Subject Transaction Isolation Levels
Author Federico Tello Gentile
This comment is based on my short experience using FB and by working
in a project using Oracle.
I see people in the project where I am currently working spend time
and a lot of effort coding to achieve something I think should be
provided by the database engine.
This is a intranet web application with around 50 simultaneous users,
very interactive, lots of selects and inserts in the database, the
company has about 10 branches all using the same application instance.
There are a few (2 or 3) calculations that take about 5/10 minutes and
(like sending the bills to the stock managing system) and during that
calculation it is not desirable to have changes to that data. As the
current configuration in the oracle database (maybe the only
possible?) is that once you open a transaction if other transactions
commit, you see the changes even when you did not commit or rollback
your transaction people here are marking the rows as "in calculation"

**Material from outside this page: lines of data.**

/-- R522, R524, R525, R527, R533 to R537: OPEN negotiates version and timeout; each command of a session gets one response, which is kept with its tag;
a lease is granted unless another session holds an overlapping one; CLOSE resets the session after its response. -/
def Obligations.SessionsAndLeases : Prop := ∀ (s : State) (t : Stamp) (m : Kz), s.kz.advance t = m →
  (∀ (h : Hdr), Runs m h (.nop) →
    After (.nop t h) s fun n => n = { m with ports := n.ports, wire := n.wire } ∧ Answered m n h (.nop) .ok [] (fun x => x)) ∧
  (∀ (h : Hdr) (lo hi : Byte) (timeout : BitVec 16) (mask : Word) (x : Nat), Quiet m → answers m h.port.val = true → (m.port
      h.port.val).session.isOpen = false → chooseVersion lo.toNat hi.toNat = some x →
    After (.openSession t h lo hi timeout mask) s fun n => n = { m with ports := n.ports, wire := n.wire } ∧ n.wire =
      .response h.port.val ⟨viaOf m h, x, 0⟩ h.seq.toNat h.tag.toNat 2 .ok (be 1 x ++ be 1 0 ++ be 2 (if (m.port
      h.port.val).sessionId + 1 = 0 then 1 else (m.port h.port.val).sessionId + 1).toNat ++ be 2 (max 1 (min 600
      timeout.toNat)) ++ be 2 0 ++ be 4 (readReg n .MOD_IDENT 0) ++ be 4 m.fw.runImage.version.toNat) false :: m.wire ∧
      n.port h.port.val = { m.port h.port.val with
        session := {
            isOpen := true,
            origin := h.origin,
            via := viaOf m h,
            version := BitVec.ofNat 8 x,
            timeout := max 1 (min 600 timeout.toNat),
            mask := mask,
            h := h.seq + 1,
            timer := m.now.ns },
        sessionId := (if (m.port h.port.val).sessionId + 1 = 0 then 1 else (m.port h.port.val).sessionId + 1) } ∧ (∀ y :
      Nat, y < 4 → y ≠ h.port.val → n.port y = m.port y)) ∧
  (∀ (h : Hdr) (lo hi : Byte) (timeout : BitVec 16) (mask : Word) (x : Nat), Quiet m → answers m h.port.val = true → (sess m
      h).isOpen = true → (sess m h).origin = h.origin → chooseVersion lo.toNat hi.toNat = some x →
    After (.openSession t h lo hi timeout mask) s fun n => n = { m with ports := n.ports, wire := n.wire, log := n.log } ∧
      (n.port h.port.val).session = {
        isOpen := true,
        origin := h.origin,
        via := viaOf m h,
        version := BitVec.ofNat 8 x,
        timeout := max 1 (min 600 timeout.toNat),
        mask := mask,
        h := h.seq + 1,
        timer := m.now.ns } ∧ (n.port h.port.val).orphans = (m.port h.port.val).orphans ++ ((m.port
      h.port.val).session.running.map (fun q => (q, (sess m h).leases))).toList ∧ n.log.entries.head?.map (fun z => (z.code,
      z.kind, z.idx)) = some (0x0501, 5, h.port.val)) ∧
  (∀ (h : Hdr) (lo hi : Byte) (timeout : BitVec 16) (mask : Word), Quiet m → answers m h.port.val = true → (sess m h).isOpen
      = false → chooseVersion lo.toNat hi.toNat = none → MayReject m h.port.val →
    After (.openSession t h lo hi timeout mask) s fun n => Rejected m n h 2 .version) ∧
  (∀ (h : Hdr) (lo hi : Byte) (timeout : BitVec 16) (mask : Word), Quiet m → answers m h.port.val = true → (sess m h).isOpen
      = true → (sess m h).origin ≠ h.origin → MayReject m h.port.val →
    After (.openSession t h lo hi timeout mask) s fun n => Rejected m n h 2 .sessionBusy) ∧
  (∀ (h : Hdr), Runs m h .closeSession →
    After (.closeSession t h) s fun n => n = { m with ports := n.ports, wire := n.wire, log := n.log } ∧ n.wire = .response
      h.port.val (answerHead m h) h.seq.toNat h.tag.toNat 3 .ok [] false :: m.wire ∧ n.port h.port.val = { m.port h.port.val with
        session := {} } ∧ (∀ y : Nat, y < 4 → y ≠ h.port.val → n.port y = m.port y) ∧ n.log.entries.head?.map (fun z =>
      (z.code, z.kind, z.idx)) = some (0x0501, 5, h.port.val)) ∧
  (∀ (h : Hdr) (kind : Byte) (idx : BitVec 16) (l : Lease), Runs m h ((.leaseAcquire kind idx)) → leaseOf kind.toNat
      idx.toNat (sess m h).version.toNat = some l → heldElsewhere m h.port.val l = none →
    After (.leaseAcquire t h kind idx) s fun n => n = { m with ports := n.ports, wire := n.wire } ∧ Answered m n h
      ((.leaseAcquire kind idx)) .ok [] (fun x => { x with
        leases := if x.leases.contains l then x.leases else l :: x.leases })) ∧
  (∀ (h : Hdr) (kind : Byte) (idx : BitVec 16) (l : Lease) (q : Nat), Runs m h ((.leaseAcquire kind idx)) → leaseOf
      kind.toNat idx.toNat (sess m h).version.toNat = some l → heldElsewhere m h.port.val l = some q →
    After (.leaseAcquire t h kind idx) s fun n => n = { m with ports := n.ports, wire := n.wire } ∧ Answered m n h
      ((.leaseAcquire kind idx)) .leaseHeld (Detail.bytes ⟨5, q⟩) (fun x => x)) ∧
  (∀ (h : Hdr) (kind : Byte) (idx : BitVec 16), Runs m h ((.leaseAcquire kind idx)) → leaseOf kind.toNat idx.toNat (sess m
      h).version.toNat = none →
    After (.leaseAcquire t h kind idx) s fun n => n = { m with ports := n.ports, wire := n.wire } ∧ Answered m n h
      ((.leaseAcquire kind idx)) .badValue (Detail.bytes noDetail) (fun x => x)) ∧
  (∀ (h : Hdr) (kind : Byte) (idx : BitVec 16) (l : Lease), Runs m h ((.leaseRelease kind idx)) → leaseOf kind.toNat
      idx.toNat (sess m h).version.toNat = some l →
    After (.leaseRelease t h kind idx) s fun n => n = { m with ports := n.ports, wire := n.wire } ∧ Answered m n h
      ((.leaseRelease kind idx)) .ok [] (fun x => { x with leases := x.leases.filter (fun y => decide (y ≠ l)) })) ∧
  (∀ (h : Hdr) (kind : Byte) (idx : BitVec 16), Runs m h ((.leaseRelease kind idx)) → leaseOf kind.toNat idx.toNat (sess m
      h).version.toNat = none →
    After (.leaseRelease t h kind idx) s fun n => n = { m with ports := n.ports, wire := n.wire } ∧ Answered m n h
      ((.leaseRelease kind idx)) .badValue (Detail.bytes noDetail) (fun x => x)) ∧
  (∀ (h : Hdr) (kind : Byte) (idx : BitVec 16) (l : Lease), Runs m h ((.leaseQuery kind idx)) → leaseOf kind.toNat idx.toNat
      (sess m h).version.toNat = some l →
    After (.leaseQuery t h kind idx) s fun n => n = { m with ports := n.ports, wire := n.wire } ∧ Answered m n h
      ((.leaseQuery kind idx)) .ok (be 1 5 ++ be 1 0 ++ be 2 ((holderPort m l).getD 0xFF)) (fun x => x)) ∧
  (∀ (h : Hdr) (kind : Byte) (idx : BitVec 16), Runs m h ((.leaseQuery kind idx)) → leaseOf kind.toNat idx.toNat (sess m
      h).version.toNat = none →
    After (.leaseQuery t h kind idx) s fun n => n = { m with ports := n.ports, wire := n.wire } ∧ Answered m n h
      ((.leaseQuery kind idx)) .badValue (Detail.bytes noDetail) (fun x => x)) ∧
  (∀ (h : Hdr) (mask : Word), Runs m h ((.subscribe mask)) →
    After (.subscribe t h mask) s fun n => n = { m with ports := n.ports, wire := n.wire } ∧ Answered m n h ((.subscribe
      mask)) .ok [] (fun x => { x with mask := mask })) ∧
  (∀ (h : Hdr) (code : BitVec 16) (body : List Byte), Runs m h ((.unknown code body)) →
    After (.unknownCommand t h code body) s fun n => n = { m with ports := n.ports, wire := n.wire } ∧ Answered m n h
      ((.unknown code body)) .unknownCommand (Detail.bytes noDetail) (fun x => x))

/-- R7, R8, R538, R539, R629, R713, R720 to R723, R729, R730: a read answers the words read in order, or BAD_ADDRESS with those before the fault; a write
stores pair by pair and stops at the first refusal; a commit applies every staged value, or none. -/
def Obligations.RegisterRequests : Prop := ∀ (s : State) (t : Stamp) (m : Kz), s.kz.advance t = m →
  (∀ (h : Hdr) (addrs : List Word) (b : List Byte) (j : Nat) (x : Kz), Runs m h (.regRead addrs) → readGo (started m h
      (.regRead addrs)) 0 [] (addrs.map (fun z => z.toNat)) = (⟨done, b, j⟩, x) →
    After (.regRead t h addrs) s fun n => n = { x with ports := n.ports, wire := n.wire } ∧ Answered m n h (.regRead addrs)
      .ok b (fun x => x)) ∧
  (∀ (h : Hdr) (addrs : List Word) (b : List Byte) (j : Nat) (x : Kz), Runs m h (.regRead addrs) → readGo (started m h
      (.regRead addrs)) 0 [] (addrs.map (fun z => z.toNat)) = (⟨.done { status := .badAddress, detail := ⟨3, j⟩ }, b, j⟩, x)
      →
    After (.regRead t h addrs) s fun n => n = { x with ports := n.ports, wire := n.wire } ∧ Answered m n h (.regRead addrs)
      .badAddress (Detail.bytes ⟨3, j⟩ ++ b) (fun x => x) ∧ x.regs.faultValid = true) ∧
  (∀ (h : Hdr) (addr : Word) (count : BitVec 16) (b : List Byte) (j : Nat) (x : Kz), Runs m h (.blockRead addr count) →
      readGo (started m h (.blockRead addr count)) 0 [] ((upTo count.toNat).map (fun z => addr.toNat + 4 * z)) = (⟨done, b,
      j⟩, x) →
    After (.blockRead t h addr count) s fun n => n = { x with ports := n.ports, wire := n.wire } ∧ Answered m n h
      (.blockRead addr count) .ok b (fun x => x)) ∧
  (∀ (h : Hdr) (addr : Word) (count : BitVec 16) (b : List Byte) (j : Nat) (x : Kz), Runs m h (.blockRead addr count) →
      readGo (started m h (.blockRead addr count)) 0 [] ((upTo count.toNat).map (fun z => addr.toNat + 4 * z)) = (⟨.done {
        status := .badAddress,
        detail := ⟨3, j⟩ }, b, j⟩, x) →
    After (.blockRead t h addr count) s fun n => n = { x with ports := n.ports, wire := n.wire } ∧ Answered m n h
      (.blockRead addr count) .badAddress (Detail.bytes ⟨3, j⟩ ++ b) (fun x => x) ∧ x.regs.faultValid = true) ∧
  (∀ (h : Hdr) (pairs : List (Word × Word)) (j : Nat) (x : Kz), Runs m h (.regWrite pairs) → writeGo (started m h (.regWrite
      pairs)) (sess m h).leases 0 pairs = (⟨done, [], j⟩, x) → x.pwr.state ≠ .off → Quiet x → x.ports = (started m h
      (.regWrite pairs)).ports → x.wire = m.wire →
    After (.regWrite t h pairs) s fun n => n = { x with ports := n.ports, wire := n.wire } ∧ Answered m n h (.regWrite
      pairs) .ok [] (fun x => x)) ∧
  (∀ (h : Hdr) (pairs : List (Word × Word)) (a v : Word) (k : RegKind) (i : Nat), Runs m h (.regWrite pairs) → pairs = [(a,
      v)] → placeOf a.toNat = some (.reg k i) → k ∈ [.HK_XCHK_CFG, .CH_TRIG_HOLD, .CH_REC_WIN, .CH_MASK_CTRL, .RGN_PATTERN,
      .MOD_XTRIG_CTRL] → restartOf m a.toNat = none → covers (sess m h).leases (leaseFor a.toNat) = true → lockedOut m k i v
      = false → regCheck m k i v = none →
    After (.regWrite t h pairs) s fun n => n = { storeReg m k i v with ports := n.ports, wire := n.wire } ∧ Answered m n h
      (.regWrite pairs) .ok [] (fun x => x)) ∧
  (∀ (h : Hdr) (addrs : List Word) (a : Word) (x : Place), Runs m h (.regRead addrs) → addrs = [a] → placeOf a.toNat = some
      x → restartOf m a.toNat = none →
    After (.regRead t h addrs) s fun n => n = { (readPlace (started m h (.regRead addrs)) a.toNat x).2 with
        ports := n.ports,
        wire := n.wire } ∧ Answered m n h (.regRead addrs) .ok (be 4 (readPlace (started m h (.regRead addrs)) a.toNat x).1)
      (fun x => x)) ∧
  (∀ (h : Hdr) (a : Word) (count : BitVec 16) (x : Place), Runs m h (.blockRead a count) → count = 1 → placeOf a.toNat =
      some x → restartOf m a.toNat = none →
    After (.blockRead t h a count) s fun n => n = { (readPlace (started m h (.blockRead a count)) a.toNat x).2 with
        ports := n.ports,
        wire := n.wire } ∧ Answered m n h (.blockRead a count) .ok (be 4 (readPlace (started m h (.blockRead a count))
      a.toNat x).1) (fun x => x)) ∧
  (∀ (h : Hdr) (pairs : List (Word × Word)) (j : Nat) (x : Kz) (st : Status), Runs m h (.regWrite pairs) → writeGo (started
      m h (.regWrite pairs)) (sess m h).leases 0 pairs = (⟨.done { status := st, detail := ⟨3, j⟩ }, [], j⟩, x) → st ≠ .ok →
      Quiet x → x.ports = (started m h (.regWrite pairs)).ports → x.wire = m.wire →
    After (.regWrite t h pairs) s fun n => n = { x with ports := n.ports, wire := n.wire } ∧ Answered m n h (.regWrite
      pairs) st (Detail.bytes ⟨3, j⟩) (fun x => x)) ∧
  (∀ (h : Hdr) (kind : Byte) (idx : BitVec 16), Runs m h ((.commit kind idx)) → kind = 0 → m.regs.modPend = true → covers
      (sess m h).leases .module = true → m.dsi.state = .off →
    After (.commit t h kind idx) s fun n => n = { m with ports := n.ports, wire := n.wire, regs := n.regs, dsi := n.dsi } ∧
      Answered m n h ((.commit kind idx)) .ok [] (fun x => x) ∧ n.dsi = { m.dsi with timing := stagedTiming m } ∧ (∀ z ∈
      dsiTimingKinds, n.cfgWord z 0 = Sparse.get (m.cfgWord z 0) m.regs.staged (z.addr 0)) ∧ n.regs.staged = [] ∧
      n.regs.modPend = false ∧ n.regs.commitSeq = (m.regs.commitSeq + 1) % 65536 ∧ n.regs.cfgGen = (m.regs.cfgGen + 1) % 2 ^
      32 ∧ n.regs.commitKind = 0 ∧ n.regs.commitStatus = 0) ∧
  (∀ (h : Hdr) (kind : Byte) (idx : BitVec 16), Runs m h ((.commit kind idx)) → kind = 0 → m.regs.modPend = true → covers
      (sess m h).leases .module = true → m.dsi.state ≠ .off → timingOk (m.on F.DSI_CTRL.MODE 0) (stagedTiming m) = true →
    After (.commit t h kind idx) s fun n => n = { m with ports := n.ports, wire := n.wire, regs := n.regs, dsi := n.dsi } ∧
      Answered m n h ((.commit kind idx)) .ok [] (fun x => x) ∧ n.dsi = { m.dsi with timingPending := true } ∧ (∀ z ∈
      dsiTimingKinds, n.cfgWord z 0 = Sparse.get (m.cfgWord z 0) m.regs.staged (z.addr 0)) ∧ n.regs.staged = []) ∧
  (∀ (h : Hdr) (kind : Byte) (idx : BitVec 16), Runs m h ((.commit kind idx)) → kind = 0 → m.regs.modPend = true → covers
      (sess m h).leases .module = true → m.dsi.state ≠ .off → timingOk (m.on F.DSI_CTRL.MODE 0) (stagedTiming m) = false →
    After (.commit t h kind idx) s fun n => n = { m with
        ports := n.ports,
        wire := n.wire,
        regs := { m.regs with commitKind := 0, commitStatus := 1 } } ∧ Answered m n h ((.commit kind idx)) .badValue
      (Detail.bytes noDetail) (fun x => x)) ∧
  (∀ (h : Hdr) (kind : Byte) (idx : BitVec 16), Runs m h ((.commit kind idx)) → (blockLease kind.toNat idx.toNat).any (fun z
      => covers (sess m h).leases z) = true → kind ≠ 0 ∨ m.regs.modPend = false →
    After (.commit t h kind idx) s fun n => n = { m with
        ports := n.ports,
        wire := n.wire,
        regs := { m.regs with commitKind := kind.toNat % 4, commitStatus := 0 } } ∧ Answered m n h ((.commit kind idx)) .ok
      [] (fun x => x)) ∧
  (∀ (h : Hdr) (kind : Byte) (idx : BitVec 16), Runs m h ((.commit kind idx)) → (blockLease kind.toNat idx.toNat).any (fun z
      => !covers (sess m h).leases z) = true →
    After (.commit t h kind idx) s fun n => n = { m with
        ports := n.ports,
        wire := n.wire,
        regs := { m.regs with commitKind := kind.toNat % 4, commitStatus := 4 } } ∧ Answered m n h ((.commit kind idx))
      .noLease (Detail.bytes noDetail) (fun x => x))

in one transaction and then in a separate transaction doing the actual
calculation (that takes a while). This brings a lot of issues like
unmarking the rows on any error, taking care of any process not to use
the marked rows, etc.
In another place a different strategy was used. Oracle has a "select
for update" statement. This locks all the selected rows so nobody can
write to them. This is not automatic at all, you have to call that
statement explicitly.

My question or doubt is, isn't this much simpler in FB? My guess is
all you need is to set up Repeatable_Read isolation level and you will
never have data changed while you are inside one transaction. Am I
right?
If that is the case, when another transaction updates the data I'm
reading will those updates be stopped until my transaction finishes?
In the case the write is prevented, I think it would be the same as
the select for update with the non-trivial advantage of being
transparent to the application.

Sorry for the long post, maybe you could title it FB features you miss
when you are doing real work.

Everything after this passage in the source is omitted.